##### Exercise inputs

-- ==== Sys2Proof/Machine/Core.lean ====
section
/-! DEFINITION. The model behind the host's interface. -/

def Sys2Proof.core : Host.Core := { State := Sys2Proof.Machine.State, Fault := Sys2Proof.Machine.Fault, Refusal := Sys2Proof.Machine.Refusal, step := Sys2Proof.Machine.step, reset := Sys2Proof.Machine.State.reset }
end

##########

Set down exactly, and only, the lines from the one containing "def Sys2Proof.core : Host.Core" through the final line of the entries above.

**Finished task:**
def Sys2Proof.core : Host.Core := { State := Sys2Proof.Machine.State, Fault := Sys2Proof.Machine.Fault, Refusal := Sys2Proof.Machine.Refusal, step := Sys2Proof.Machine.step, reset := Sys2Proof.Machine.State.reset }
end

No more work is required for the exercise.